Task item
Among the entries below, take the line with "popReg16 .ba u4 = .ok t := by" and the line with "popAle s = .ok", and output them and every line between them exactly, with nothing else.

Saved entries:
-- ==== Sys2Proof/Laws/Meanings.lean ====
section
/-! SUPPORT. For each operation that meanings share, one lemma that says everything it can do when it answers a next state. -/

namespace Sys2Proof.Machine

variable {s t : State}

/-! 8-bit arithmetic and logic. -/

theorem arith8_ok {op : ArithOp} {dst : Loc8} {src : Src8} :
    arith8 op dst src s = .ok t ↔ ∃ b s1 a s2 u, src.read s = .ok (b, s1) ∧ dst.read s1 = .ok (a, s2) ∧
      dst.write ((op.on8 s2 a b).value) s2 = .ok u ∧ t = u.setNVCZ (op.on8 s2 a b) := by
  simp only [arith8, bind_ok, Prod.exists, Except.ok.injEq, eq_comm (b := t)]
  constructor
  · rintro ⟨b, s1, h1, a, s2, h2, u, h3, e⟩; exact ⟨b, s1, a, s2, u, h1, h2, h3, e⟩
  · rintro ⟨b, s1, a, s2, u, h1, h2, h3, e⟩; exact ⟨b, s1, h1, a, s2, h2, u, h3, e⟩

theorem compare8_ok {dst : Loc8} {src : Src8} :
    compare8 dst src s = .ok t ↔ ∃ b s1 a s2, src.read s = .ok (b, s1) ∧ dst.read s1 = .ok (a, s2) ∧
      t = s2.setNVCZ (subBits a b false) := by
  simp only [compare8, bind_ok, Prod.exists, Except.ok.injEq, eq_comm (b := t)]
  constructor
  · rintro ⟨b, s1, h1, a, s2, h2, e⟩; exact ⟨b, s1, a, s2, h1, h2, e⟩
  · rintro ⟨b, s1, a, s2, h1, h2, e⟩; exact ⟨b, s1, h1, a, s2, h2, e⟩

theorem inc8_ok {loc : Loc8} :
    inc8 loc s = .ok t ↔ ∃ x s1 u, loc.read s = .ok (x, s1) ∧ loc.write (x + 1#8) s1 = .ok u ∧
      t = u.setFlag .z (x + 1#8 == 0#8) := by
  simp only [inc8, bind_ok, Prod.exists, Except.ok.injEq, eq_comm (b := t)]
  constructor
  · rintro ⟨x, s1, h1, u, h2, e⟩; exact ⟨x, s1, u, h1, h2, e⟩
  · rintro ⟨x, s1, u, h1, h2, e⟩; exact ⟨x, s1, h1, u, h2, e⟩

theorem dec8_ok {loc : Loc8} :
    dec8 loc s = .ok t ↔ ∃ x s1 u, loc.read s = .ok (x, s1) ∧ loc.write (x - 1#8) s1 = .ok u ∧
      t = u.setFlag .z (x - 1#8 == 0#8) := by
  simp only [dec8, bind_ok, Prod.exists, Except.ok.injEq, eq_comm (b := t)]
  constructor
  · rintro ⟨x, s1, h1, u, h2, e⟩; exact ⟨x, s1, u, h1, h2, e⟩
  · rintro ⟨x, s1, u, h1, h2, e⟩; exact ⟨x, s1, h1, u, h2, e⟩

theorem negate8_ok {loc : Loc8} :
    negate8 loc s = .ok t ↔ ∃ x s1 u, loc.read s = .ok (x, s1) ∧ loc.write ((arithSub s1 0#8 x false).value) s1 = .ok u ∧
      t = u.setNVCZ (arithSub s1 0#8 x false) := by
  simp only [negate8, bind_ok, Prod.exists, Except.ok.injEq, eq_comm (b := t)]
  constructor
  · rintro ⟨x, s1, h1, u, h2, e⟩; exact ⟨x, s1, u, h1, h2, e⟩
  · rintro ⟨x, s1, u, h1, h2, e⟩; exact ⟨x, s1, h1, u, h2, e⟩

theorem multiply_ok :
    multiply s = .ok t ↔ t = (s.set16 .hl (product s.l s.a)).setNVCZ
      { value := product s.l s.a, n := (product s.l s.a).msb, v := false, c := false,
        z := product s.l s.a == 0#16 } := by
  simp only [multiply, Except.ok.injEq, eq_comm (b := t)]

/-- DIV: the zero division exception, the held dividend, or the quotient and the remainder. -/
theorem divide_ok :
    divide s = .ok t ↔
      if s.a = 0#8 then exceptionEntry .zeroDivision ((heldDividend s).setZdivPending false) = .ok t
      else if 255 < s.hl.toNat / s.a.toNat then t = heldDividend s
      else t = ((s.set8 .l (BitVec.ofNat 8 (s.hl.toNat / s.a.toNat))).set8 .h
          (BitVec.ofNat 8 (s.hl.toNat % s.a.toNat))).setNVCZ
        { value := BitVec.ofNat 8 (s.hl.toNat / s.a.toNat),
          n := (BitVec.ofNat 8 (s.hl.toNat / s.a.toNat)).msb, v := false, c := false,
          z := BitVec.ofNat 8 (s.hl.toNat / s.a.toNat) == 0#8 } := by
  unfold divide
  split
  · rfl
  · simp only []
    split
    · rw [Except.ok.injEq, eq_comm]
    · rw [Except.ok.injEq, eq_comm]

theorem logic8_ok {op : LogicOp} {dst : Loc8} {src : Src8} :
    logic8 op dst src s = .ok t ↔ ∃ b s1 a s2 u, src.read s = .ok (b, s1) ∧ dst.read s1 = .ok (a, s2) ∧
      dst.write (op.eval a b) s2 = .ok u ∧ t = u.setNZ (op.eval a b) := by
  simp only [logic8, bind_ok, Prod.exists, Except.ok.injEq, eq_comm (b := t)]
  constructor
  · rintro ⟨b, s1, h1, a, s2, h2, u, h3, e⟩; exact ⟨b, s1, a, s2, u, h1, h2, h3, e⟩
  · rintro ⟨b, s1, a, s2, u, h1, h2, h3, e⟩; exact ⟨b, s1, h1, a, s2, h2, u, h3, e⟩

theorem logicSc_ok {op : LogicOp} {nn : Byte} :
    logicSc op nn s = .ok t ↔ t = s.setSc (op.eval s.sc nn) := by
  simp only [logicSc, Except.ok.injEq, eq_comm (b := t)]

theorem bitTest_ok {dst : Loc8} {src : Src8} :
    bitTest dst src s = .ok t ↔ ∃ b s1 a s2, src.read s = .ok (b, s1) ∧ dst.read s1 = .ok (a, s2) ∧
      t = s2.setNZ (a &&& b) := by
  simp only [bitTest, bind_ok, Prod.exists, Except.ok.injEq, eq_comm (b := t)]
  constructor
  · rintro ⟨b, s1, h1, a, s2, h2, e⟩; exact ⟨b, s1, a, s2, h1, h2, e⟩
  · rintro ⟨b, s1, a, s2, h1, h2, e⟩; exact ⟨b, s1, h1, a, s2, h2, e⟩

theorem complement8_ok {loc : Loc8} :
    complement8 loc s = .ok t ↔ ∃ x s1 u, loc.read s = .ok (x, s1) ∧ loc.write (~~~x) s1 = .ok u ∧
      t = u.setNZ (~~~x) := by
  simp only [complement8, bind_ok, Prod.exists, Except.ok.injEq, eq_comm (b := t)]
  constructor
  · rintro ⟨x, s1, h1, u, h2, e⟩; exact ⟨x, s1, u, h1, h2, e⟩
  · rintro ⟨x, s1, u, h1, h2, e⟩; exact ⟨x, s1, h1, u, h2, e⟩

/-! Transfers. -/

theorem load8_ok {dst : Loc8} {src : Src8} :
    load8 dst src s = .ok t ↔ ∃ v s1, src.read s = .ok (v, s1) ∧ dst.write v s1 = .ok t := by
  simp only [load8, bind_ok, Prod.exists]

theorem exchangeAB_ok : exchangeAB s = .ok t ↔ t = (s.set8 .a s.b).set8 .b s.a := by
  simp only [exchangeAB, Except.ok.injEq, eq_comm (b := t)]

theorem exchangeAHl_ok :
    exchangeAHl s = .ok t ↔ ∃ m s1 u, readByte s (MemOp.hl.ea s) = .ok (m, s1) ∧
      writeByte s1 (MemOp.hl.ea s1) s1.a = .ok u ∧ t = u.set8 .a m := by
  simp only [exchangeAHl, bind_ok, Prod.exists, Except.ok.injEq, eq_comm (b := t)]
  constructor
  · rintro ⟨x, s1, h1, u, h2, e⟩; exact ⟨x, s1, u, h1, h2, e⟩
  · rintro ⟨x, s1, u, h1, h2, e⟩; exact ⟨x, s1, h1, u, h2, e⟩

theorem swapDigits_ok {loc : Loc8} :
    swapDigits loc s = .ok t ↔ ∃ x s1, loc.read s = .ok (x, s1) ∧
      loc.write (loNibble x ++ hiNibble x) s1 = .ok t := by
  simp only [swapDigits, bind_ok, Prod.exists]

theorem load16_ok {dst : Loc16} {src : Src16} :
    load16 dst src s = .ok t ↔ ∃ v s1, src.read s = .ok (v, s1) ∧ dst.write v s1 = .ok t := by
  simp only [load16, bind_ok, Prod.exists]

theorem exchangeBa_ok {rp : Reg16} :
    exchangeBa rp s = .ok t ↔ t = (s.set16 .ba (s.get16 rp)).set16 rp s.ba := by
  simp only [exchangeBa, Except.ok.injEq, eq_comm (b := t)]

/-! 16-bit arithmetic. -/

theorem arith16_ok {op : ArithOp} {dst : Reg16} {src : Src16} :
    arith16 op dst src s = .ok t ↔ ∃ b s1, src.read s = .ok (b, s1) ∧
      t = (s1.set16 dst (op.on16 s1 (s1.get16 dst) b).value).setNVCZ (op.on16 s1 (s1.get16 dst) b) := by
  simp only [arith16, bind_ok, Prod.exists, Except.ok.injEq, eq_comm (b := t)]

theorem compare16_ok {dst : Reg16} {src : Src16} :
    compare16 dst src s = .ok t ↔ ∃ b s1, src.read s = .ok (b, s1) ∧
      t = s1.setNVCZ (subBits (s1.get16 dst) b false) := by
  simp only [compare16, bind_ok, Prod.exists, Except.ok.injEq, eq_comm (b := t)]

theorem inc16_ok {r : Reg16} :
    inc16 r s = .ok t ↔
      t = (s.set16 r (s.get16 r + 1#16)).setFlag .z (s.get16 r + 1#16 == 0#16) := by
  simp only [inc16, Except.ok.injEq, eq_comm (b := t)]

theorem dec16_ok {r : Reg16} :
    dec16 r s = .ok t ↔
      t = (s.set16 r (s.get16 r - 1#16)).setFlag .z (s.get16 r - 1#16 == 0#16) := by
  simp only [dec16, Except.ok.injEq, eq_comm (b := t)]

/-! Auxiliary operations and shifts. -/

theorem shift8_ok {op : ShiftOp} {loc : Loc8} :
    shift8 op loc s = .ok t ↔ ∃ x s1 u, loc.read s = .ok (x, s1) ∧ loc.write ((op.apply s1 x).value) s1 = .ok u ∧
      t = u.setNVCZ (op.apply s1 x) := by
  simp only [shift8, bind_ok, Prod.exists, Except.ok.injEq, eq_comm (b := t)]
  constructor
  · rintro ⟨x, s1, h1, u, h2, e⟩; exact ⟨x, s1, u, h1, h2, e⟩
  · rintro ⟨x, s1, u, h1, h2, e⟩; exact ⟨x, s1, h1, u, h2, e⟩

/-! The stack. -/

theorem popReg8_ok {r : Reg8} :
    popReg8 r s = .ok t ↔ ∃ v u, pop8 s = .ok (v, u) ∧ t = u.set8 r v := by
  simp only [popReg8, bind_ok, Prod.exists, Except.ok.injEq, eq_comm (b := t)]

theorem popReg16_ok {r : Reg16} :
    popReg16 r s = .ok t ↔ ∃ v u, pop16 s = .ok (v, u) ∧ t = u.set16 r v := by
  simp only [popReg16, bind_ok, Prod.exists, Except.ok.injEq, eq_comm (b := t)]

theorem pushIp_ok : pushIp s = .ok t ↔ ∃ u, push8 s.xp s = .ok u ∧ push8 u.yp u = .ok t := by
  simp only [pushIp, pushReg8, bind_ok]; rfl

theorem popIp_ok : popIp s = .ok t ↔ ∃ u, popReg8 .yp s = .ok u ∧ popReg8 .xp u = .ok t := by
  simp only [popIp, bind_ok]

theorem pushAll_ok :
    pushAll s = .ok t ↔ ∃ u1, push16 s.ba s = .ok u1 ∧ ∃ u2, push16 u1.hl u1 = .ok u2 ∧
      ∃ u3, push16 u2.ix u2 = .ok u3 ∧ ∃ u4, push16 u3.iy u3 = .ok u4 ∧ push8 u4.br u4 = .ok t := by
  simp only [pushAll, pushReg16, pushReg8, bind_ok]; rfl

theorem popAll_ok :
    popAll s = .ok t ↔ ∃ u1, popReg8 .br s = .ok u1 ∧ ∃ u2, popReg16 .iy u1 = .ok u2 ∧
      ∃ u3, popReg16 .ix u2 = .ok u3 ∧ ∃ u4, popReg16 .hl u3 = .ok u4 ∧ popReg16 .ba u4 = .ok t := by
  simp only [popAll, bind_ok]

theorem pushAle_ok :
    pushAle s = .ok t ↔ ∃ u1, pushAll s = .ok u1 ∧ ∃ u2, push8 u1.ep u1 = .ok u2 ∧
      pushIp u2 = .ok t := by
  simp only [pushAle, pushReg8, bind_ok]; rfl

theorem popAle_ok :
    popAle s = .ok t ↔ ∃ u1, popIp s = .ok u1 ∧ ∃ u2, popReg8 .ep u1 = .ok u2 ∧
      popAll u2 = .ok t := by
  simp only [popAle, bind_ok]

/-! Branches. -/

theorem jump_ok {cond : Cond} {off : Word} :
    jump cond off s = .ok t ↔
      t = if cond.holds s then branch (relTarget s off) s else noBranch s := by
  simp only [jump, Except.ok.injEq, eq_comm (b := t)]

theorem decrementJump_ok {off : Word} :
    decrementJump off s = .ok t ↔
      t = if s.b - 1#8 = 0#8 then noBranch ((s.set8 .b (s.b - 1#8)).setFlag .z (s.b - 1#8 == 0#8))
        else branch (relTarget ((s.set8 .b (s.b - 1#8)).setFlag .z (s.b - 1#8 == 0#8)) off)
          ((s.set8 .b (s.b - 1#8)).setFlag .z (s.b - 1#8 == 0#8)) := by
  simp only [decrementJump, Except.ok.injEq, eq_comm (b := t)]

theorem jumpVector_ok {kk : Byte} :
    jumpVector kk s = .ok t ↔ ∃ v u, readVector s kk = .ok (v, u) ∧ t = branch v u := by
  simp only [jumpVector, bind_ok, Prod.exists, Except.ok.injEq, eq_comm (b := t)]

theorem call_ok {cond : Cond} {off : Word} :
    call cond off s = .ok t ↔
      if cond.holds s then ∃ u, callPush s = .ok u ∧ t = branch (relTarget s off) u
      else t = noBranch s := by
  unfold call
  split
  · simp only [bind_ok, Except.ok.injEq, eq_comm (b := t)]
  · rw [Except.ok.injEq, eq_comm]

theorem callIndirect_ok {hhll : Word} :
    callIndirect hhll s = .ok t ↔ ∃ u, callPush s = .ok u ∧
      ∃ v w, readWord u u.ep hhll = .ok (v, w) ∧ t = branch v w := by
  simp only [callIndirect, bind_ok, Prod.exists, Except.ok.injEq, eq_comm (b := t)]

theorem returnSkip_ok :
    returnSkip s = .ok t ↔ ∃ u, retPop s = .ok u ∧ t = u.setPc (u.pc + 2#16) := by
  simp only [returnSkip, bind_ok, Except.ok.injEq, eq_comm (b := t)]

theorem softInterrupt_ok {kk : Byte} :
    softInterrupt kk s = .ok t ↔ ∃ u, pushFrame (s.setStatus .exception) = .ok u ∧
      ∃ v w, readVector u kk = .ok (v, w) ∧ t = (branch v w).setStatus .run := by
  simp only [softInterrupt, bind_ok, Prod.exists, Except.ok.injEq, eq_comm (b := t)]

/-! The step. -/

/-- One instruction: cut in its fetch, or fetched, run in the advanced state, finished. -/
theorem runInstruction_next {m : Instr → State → Host.Outcome State Fault Refusal} :
    runInstruction m s = .next t ↔
      (∃ u, fetchInstr s = .error (.reset u) ∧ t = resetAssert u) ∨
      ∃ i w u, fetchInstr s = .ok (i, w) ∧ m i (advance i w) = .next u ∧
        finish i (advance i w) u = .ok t := by
  unfold runInstruction
  cases h : fetchInstr s with
  | error e => simp [conclude_next]
  | ok p =>
    obtain ⟨i, w⟩ := p
    have n : ∀ {u v : State} {e : Stop}, finish i u v = .error e → ∃ f, e = .fault f := by
      intro u v e x
      unfold finish at x
      split at x
      · cases x
      · cases o : overlapped i u v <;> simp only [o] at x <;> cases x
        exact ⟨_, rfl⟩
    simp only [Except.ok.injEq, Prod.mk.injEq, reduceCtorEq, false_and, exists_false, false_or]
    constructor
    · intro k
      cases h2 : m i (advance i w) with
      | next u =>
        rw [h2] at k
        rcases conclude_next.1 k with k | ⟨v, k, _⟩
        · exact ⟨i, w, u, ⟨rfl, rfl⟩, h2, k⟩
        · obtain ⟨f, e⟩ := n k; cases e
      | fault f => rw [h2] at k; cases k
      | refused r => rw [h2] at k; cases k
    · rintro ⟨_, _, u, ⟨rfl, rfl⟩, h2, k⟩
      rw [h2]
      exact conclude_next.2 (.inl k)

/-- The end of an instruction: nothing more after a reset; else no overlapped store, and the hold-off set or left. -/
theorem finish_ok {i : Instr} {u : State} :
    finish i s u = .ok t ↔ u.status = .reset ∧ t = u ∨ u.status ≠ .reset ∧ overlapped i s u = false ∧
      t = if opcodeOf i ∈ s.cfg.holdoffSet then u.setIntHoldoff true else u := by
  unfold finish
  by_cases h : u.status = .reset
  · simp [h, eq_comm (b := t)]
  · cases overlapped i s u <;> simp [h, eq_comm (b := t)]

/-- A fetch reads bytes and does nothing else. -/
theorem fetchFrom_access {n : Nat} {got : List Byte} {a : Word} {i : Instr}
    (h : fetchFrom n got a s = .ok (i, t)) : Access s t [] := by
  induction n generalizing got a s with
  | zero => cases h
  | succ n ih =>
    obtain ⟨⟨b, u⟩, h1, h2⟩ := bind_ok.1 h
    have k := readByte_access h1
    dsimp only at h2
    split at h2
    · cases h2; exact k
    · exact k.trans (ih h2)
    all_goals cases h2

theorem fetchInstr_access {i : Instr} (h : fetchInstr s = .ok (i, t)) : Access s t [] := fetchFrom_access h

theorem fetchFrom_stop (n : Nat) (got : List Byte) (a : Word) (s : State) :
    StopLeaves s (fetchFrom n got a s) := by
  induction n generalizing got a s with
  | zero => exact stopLeaves_fault rfl
  | succ n ih =>
    refine (readByte_stop _ _).bind fun v h => ?_
    dsimp only
    split
    · exact stopLeaves_ok _ _
    · exact (ih _ _ _).from (readByte_access h).keeps
    all_goals exact (stopLeaves_fault rfl).from (readByte_access h).keeps

end Sys2Proof.Machine
end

Exercise result
      ∃ u3, popReg16 .ix u2 = .ok u3 ∧ ∃ u4, popReg16 .hl u3 = .ok u4 ∧ popReg16 .ba u4 = .ok t := by
  simp only [popAll, bind_ok]

theorem pushAle_ok :
    pushAle s = .ok t ↔ ∃ u1, pushAll s = .ok u1 ∧ ∃ u2, push8 u1.ep u1 = .ok u2 ∧
      pushIp u2 = .ok t := by
  simp only [pushAle, pushReg8, bind_ok]; rfl

theorem popAle_ok :
    popAle s = .ok t ↔ ∃ u1, popIp s = .ok u1 ∧ ∃ u2, popReg8 .ep u1 = .ok u2 ∧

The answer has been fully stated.